I figured, here we go. This is the moment where he starts channeling the ancients. The season won't be divided into pre-suspension and post-suspension; it'll be divided into pre-Aaron-Hill-walk and post-Aaron-Hill-walk, when we realized that we're all playing checkers, and Bochy is playing Raumschach during a vision quest.

Then the bottom of the eighth happened, and, welp, no. Bochy wasn't magic just yet. This wasn't exactly a normal baseball game, but it had normal-flavored icing. There's nothing normal about a Giants game with five doubles, a triple, and a home run. There's nothing normal about Brandon Belt hitting one into the water on a two-strike count. There's nothing normal about coming back from a 6-1 deficit. But that bottom of the eighth … mmmm, like the circus-smelling slippers that you just can't bring yourself to throw away. That was the Giants baseball I feel comfortable complaining about.

Except, well, that inning was awful, but it's hard to blame the offense on a night when the Giants scored six runs. That's a series worth. It'd be easy to blame Joaquin Arias and Hector Sanchez because … well, because they really, really screwed up. But those at-bats were just a part of a melange of dammit that included the bad outing by Ryan Vogelsong, the unfortunate two-strike pitch Javier Lopez threw to Jason Kubel in the 11th, or the antennae-twisting route of Hunter Pence as he went after Kubel's ball. There were all sorts of ways to be frustrated with that one.

That could have been, with a Pablo Sandoval home run in the ninth or 11th, one of those games you could reference in 20 years with a single phrase. The Joe Morgan game. Brian Johnson game. Bob Brenly three-error game. Ruben Rivera. The Giants didn't win a championship after any of those games, but the individual efforts still meant a helluva lot.

Instead, it was just a game. An exciting game.
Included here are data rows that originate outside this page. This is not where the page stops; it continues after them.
/-! ## Decoding the code of an instruction -/

/-- Settles O51: each row's own round trip. -/
theorem decodeOfEncodeIsInstruction : Obligations.DecodeOfEncodeIsInstruction
  | .dec => Laws.RoundTrip.dec
  | .enc => Laws.RoundTrip.enc
  | .unpackFlags b => Laws.RoundTrip.unpackFlags b
  | .packFlags ver tc st rp qy pu => Laws.RoundTrip.packFlags ver tc st rp qy pu
  | .unpackSeq b => Laws.RoundTrip.unpackSeq b
  | .packSeq seq => Laws.RoundTrip.packSeq seq
  | .unpackDtype b => Laws.RoundTrip.unpackDtype b
  | .size2bpp z => Laws.RoundTrip.size2bpp z
  | .bpp2size v => Laws.RoundTrip.bpp2size v
  | .packDtype std type z => Laws.RoundTrip.packDtype std type z
  | .get8 k => Laws.RoundTrip.get8 k
  | .get16be k => Laws.RoundTrip.get16be k
  | .get32be k => Laws.RoundTrip.get32be k
  | .put8 k v => Laws.RoundTrip.put8 k v
  | .put16be k v => Laws.RoundTrip.put16be k v
  | .put32be k v => Laws.RoundTrip.put32be k v
  | .slice h => Laws.RoundTrip.slice h
  | .append => Laws.RoundTrip.append
  | .wireByte0 b => Laws.RoundTrip.wireByte0 b
  | .wireByte1 b => Laws.RoundTrip.wireByte1 b
  | .wireByte2 b => Laws.RoundTrip.wireByte2 b
  | .wireByte3 id => Laws.RoundTrip.wireByte3 id
  | .wireBytes4to7 v => Laws.RoundTrip.wireBytes4to7 v
  | .wireBytes8to9 v => Laws.RoundTrip.wireBytes8to9 v
  | .wireBytes10to13 sec frac => Laws.RoundTrip.wireBytes10to13 sec frac
  | .wirePayload p => Laws.RoundTrip.wirePayload p
  | .sizeCode0 n x t => Laws.RoundTrip.sizeCode0 n x t
  | .sizeCode1 n x t => Laws.RoundTrip.sizeCode1 n x t
  | .sizeCode2 n x t => Laws.RoundTrip.sizeCode2 n x t
  | .sizeCode3 n x t => Laws.RoundTrip.sizeCode3 n x t
  | .sizeCode4 n x t => Laws.RoundTrip.sizeCode4 n x t
  | .sizeCode5 n x t => Laws.RoundTrip.sizeCode5 n x t
  | .sizeCode6 n x t => Laws.RoundTrip.sizeCode6 n x t
  | .sizeCode7 n x t => Laws.RoundTrip.sizeCode7 n x t
  | .errOk => Laws.RoundTrip.errOk
  | .errTooShort => Laws.RoundTrip.errTooShort
  | .errUnknownSizeCode => Laws.RoundTrip.errUnknownSizeCode
  | .errUnsupportedBitsPerPixel => Laws.RoundTrip.errUnsupportedBitsPerPixel
  | .errMissingTimecode => Laws.RoundTrip.errMissingTimecode

/-! ## The code of a decoded instruction

`CodedBy c d` says of a decoding `d` that it gives no instruction but a well-formed one whose code is `c`. One rule for
each form a row's decoding is built from. -/

/-- What `d` accepts is well formed and has the code `c`. -/
def CodedBy (c : Code) (d : Except DecodeError Instr) : Prop := ∀ i, d = .ok i → encode i = c ∧ i.wf = true

theorem codedBy_ok {c : Code} {i : Instr} (hcode : encode i = c) (hwf : i.wf = true) : CodedBy c (.ok i) := by
  rintro _ ⟨⟩
  exact ⟨hcode, hwf⟩

theorem codedBy_error (c : Code) (e : DecodeError) : CodedBy c (.error e) := fun _ h => nomatch h

section
variable {row : Row} {k : Nat}

theorem codedBy_noBytes {i : Instr} (bs : Bytes) (h : CodedBy ⟨row, k, []⟩ (.ok i)) :
    CodedBy ⟨row, k, bs⟩ (noBytes bs i) := by
  unfold noBytes
  split
  · exact h
  · exact codedBy_error _ _

theorem codedBy_oneByte {f : Byte → Except DecodeError Instr} (bs : Bytes)
    (h : ∀ b, CodedBy ⟨row, k, [b]⟩ (f b)) : CodedBy ⟨row, k, bs⟩ (oneByte bs f) := by
  unfold oneByte
  split
  · exact h _
  · exact codedBy_error _ _

/-- Two bytes are the bytes of the value read from them (R190). -/
theorem codedBy_twoBytes {f : BitVec 16 → Except DecodeError Instr} (bs : Bytes)
    (h : ∀ v, CodedBy ⟨row, k, bytes16 v⟩ (f v)) : CodedBy ⟨row, k, bs⟩ (twoBytes bs f) := by
  unfold twoBytes
  split
  · next b0 b1 => exact bytes16_be16 b0 b1 ▸ h (be16 b0 b1)
  · exact codedBy_error _ _

/-- Four bytes are the bytes of the value read from them (R190). -/
theorem codedBy_fourBytes {f : BitVec 32 → Except DecodeError Instr} (bs : Bytes)
    (h : ∀ v, CodedBy ⟨row, k, bytes32 v⟩ (f v)) : CodedBy ⟨row, k, bs⟩ (fourBytes bs f) := by
  unfold fourBytes
  split
  · next b0 b1 b2 b3 => exact bytes32_be32 b0 b1 b2 b3 ▸ h (be32 b0 b1 b2 b3)
  · exact codedBy_error _ _

end

theorem codedBy_requireFixed {c : Code} {i : Instr} {ok : Bool} (h : ok = true → CodedBy c (.ok i)) :
    CodedBy c (requireFixed ok i) := by
  unfold requireFixed
  split
  · next hok => exact h hok
  · exact codedBy_error _ _

/-- A row that fixes every bit of its byte. -/
theorem codedBy_constant {row : Row} {f : Byte → Instr} (v : Byte) (bs : Bytes)
    (h : CodedBy ⟨row, 0, [v]⟩ (.ok (f v))) : CodedBy ⟨row, 0, bs⟩ (oneByte bs fun b => requireFixed (b == v) (f b)) :=
  codedBy_oneByte bs fun _ => codedBy_requireFixed fun hb => eq_of_beq hb ▸ h

/-- A byte is written from the letters read from it (R84). -/
theorem dtypeByte_of_letters : ∀ b : Byte,
    dtypeByte (b.extractLsb' 7 1) (b.extractLsb' 6 1) (b.extractLsb' 3 3) (fldSize.unpack b) = b := by decide

theorem codedBy_sizeRow {row : Row} {z : BitVec 3} {mk : BitVec 1 → BitVec 1 → BitVec 3 → Instr} (bs : Bytes)
    (h : ∀ n x t, CodedBy ⟨row, 0, [dtypeByte n x t z]⟩ (.ok (mk n x t))) :
    CodedBy ⟨row, 0, bs⟩ (oneByte bs fun b => sizeRow z b mk) := by
  refine codedBy_oneByte bs fun b => codedBy_requireFixed fun hz => ?_
  have hcode := h (b.extractLsb' 7 1) (b.extractLsb' 6 1) (b.extractLsb' 3 3)
  rwa [← eq_of_beq hz, dtypeByte_of_letters] at hcode

/-! The rows with packed fields: a byte is determined by its fields and its fixed bits. -/

theorem encode_packFlags_of_byte : ∀ b : Byte, (fldRes0.unpack b == 0) = true →
    encode (.packFlags (fldVer.unpack b) (fldTc.unpack b) (fldSt.unpack b) (fldRp.unpack b) (fldQy.unpack b)
      (fldPu.unpack b)) = ⟨.packFlags, 0, [b]⟩ := by decide

theorem encode_packSeq_of_byte : ∀ b : Byte, (fldRes1.unpack b == 0) = true →
    encode (.packSeq (fldSeq.unpack b)) = ⟨.packSeq, 0, [b]⟩ := by decide

theorem encode_size2bpp_of_byte : ∀ b : Byte, (b.extractLsb' 3 5 == 0) = true →
    encode (.size2bpp (b.extractLsb' 0 3)) = ⟨.size2bpp, 0, [b]⟩ := by decide

theorem encode_packDtype_of_byte : ∀ b : Byte, (fldRes2.unpack b == 0) = true →
    encode (.packDtype (fldStd.unpack b) (fldType.unpack b) (fldSize.unpack b)) = ⟨.packDtype, 0, [b]⟩ := by decide

/-- Size code 7 is the one a `PACK_DTYPE` does not take (R168). -/
theorem packDtype_wf : ∀ (std : BitVec 1) (type z : BitVec 3), z ≠ 7 → (Instr.packDtype std type z).wf = true := by
  decide

theorem codedBy_packDtype (bs : Bytes) : CodedBy ⟨.packDtype, 0, bs⟩ (decodeBits .packDtype 0 bs) := by
  refine codedBy_oneByte bs fun b => ?_
  split
  · exact codedBy_error _ _
  · next hz =>
    exact codedBy_requireFixed fun hres => codedBy_ok (encode_packDtype_of_byte b hres) (packDtype_wf _ _ _ hz)

/-- The bytes of the two halves of a 32-bit value are its bytes (R88). -/
theorem bytes16_append_halves (v : BitVec 32) :
    bytes16 (v.extractLsb' 16 16) ++ bytes16 (v.extractLsb' 0 16) = bytes32 v := by
  obtain ⟨hsec, hfrac⟩ := Laws.RoundTrip.be32_halves (v.extractLsb' 24 8) (v.extractLsb' 16 8) (v.extractLsb' 8 8)
    (v.extractLsb' 0 8)
  rw [be32_bytes32] at hsec hfrac
  rw [hsec, hfrac, bytes16_be16, bytes16_be16]
  rfl

theorem codedBy_wireBytes10to13 (bs : Bytes) : CodedBy ⟨.wireBytes10to13, 0, bs⟩ (decodeBits .wireBytes10to13 0 bs) :=
  codedBy_fourBytes bs fun v => codedBy_ok (i := .wireBytes10to13 (v.extractLsb' 16 16) (v.extractLsb' 0 16))
    (congrArg (Code.mk .wireBytes10to13 0) (bytes16_append_halves v)) rfl

/-- A row without a constant index is decoded at index 0 only. -/
theorem codedBy_of_noIndex {row : Row} {k : Nat} {bs : Bytes} (hk : (k == 0) = true)
    (h : CodedBy ⟨row, 0, bs⟩ (decodeBits row 0 bs)) : CodedBy ⟨row, k, bs⟩ (decodeBits row k bs) :=
  eq_of_beq hk ▸ h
One that makes you remember what it's like to be a rabid, partisan baseball fan, and one that might have led to the wreckage of your flat screen smoldering outside the window of your North Beach apartment. But it was an entertaining game. When Belt hit that home run, by golly, I was sure something special was going to happen. I think it was just gas. I took an antacid.

Also, it's easy to be magnanimous and awed with the splendor of baseball on a night when the Dodgers lost in extra innings, too. That helps.


Still not worried about Vogelsong just yet. He's pitching like first-half Lincecum right now, and I mean that in a back-handed-compliment kind of way. He's getting killed with two outs -- that's the third time in the last four games that he's given up a two-out, run-scoring hit. His batting average on balls in play over his last five starts: .525. That's 37 hits and 31 strikeouts in his last 96 at-bats. That's hard to do, and harder to sustain.

It's a little weird that his good luck ended with such a dramatic thud, and that his bad luck began with such an easily identifiable start point, but I'm still going with the answer still being in the middle.

Yeah, I'm with that. The pitcher is the same. The results aren't what we're used to. He'll shake it. Two years ago, the guy was playing in a Namibian independent league with an elbow filled with spray foam insulation. He's bounced back from worse.


This seems like a good way to end it:

That's a franchise record for pitchers used, and it ties an MLB record. What a stupid and fantastic game.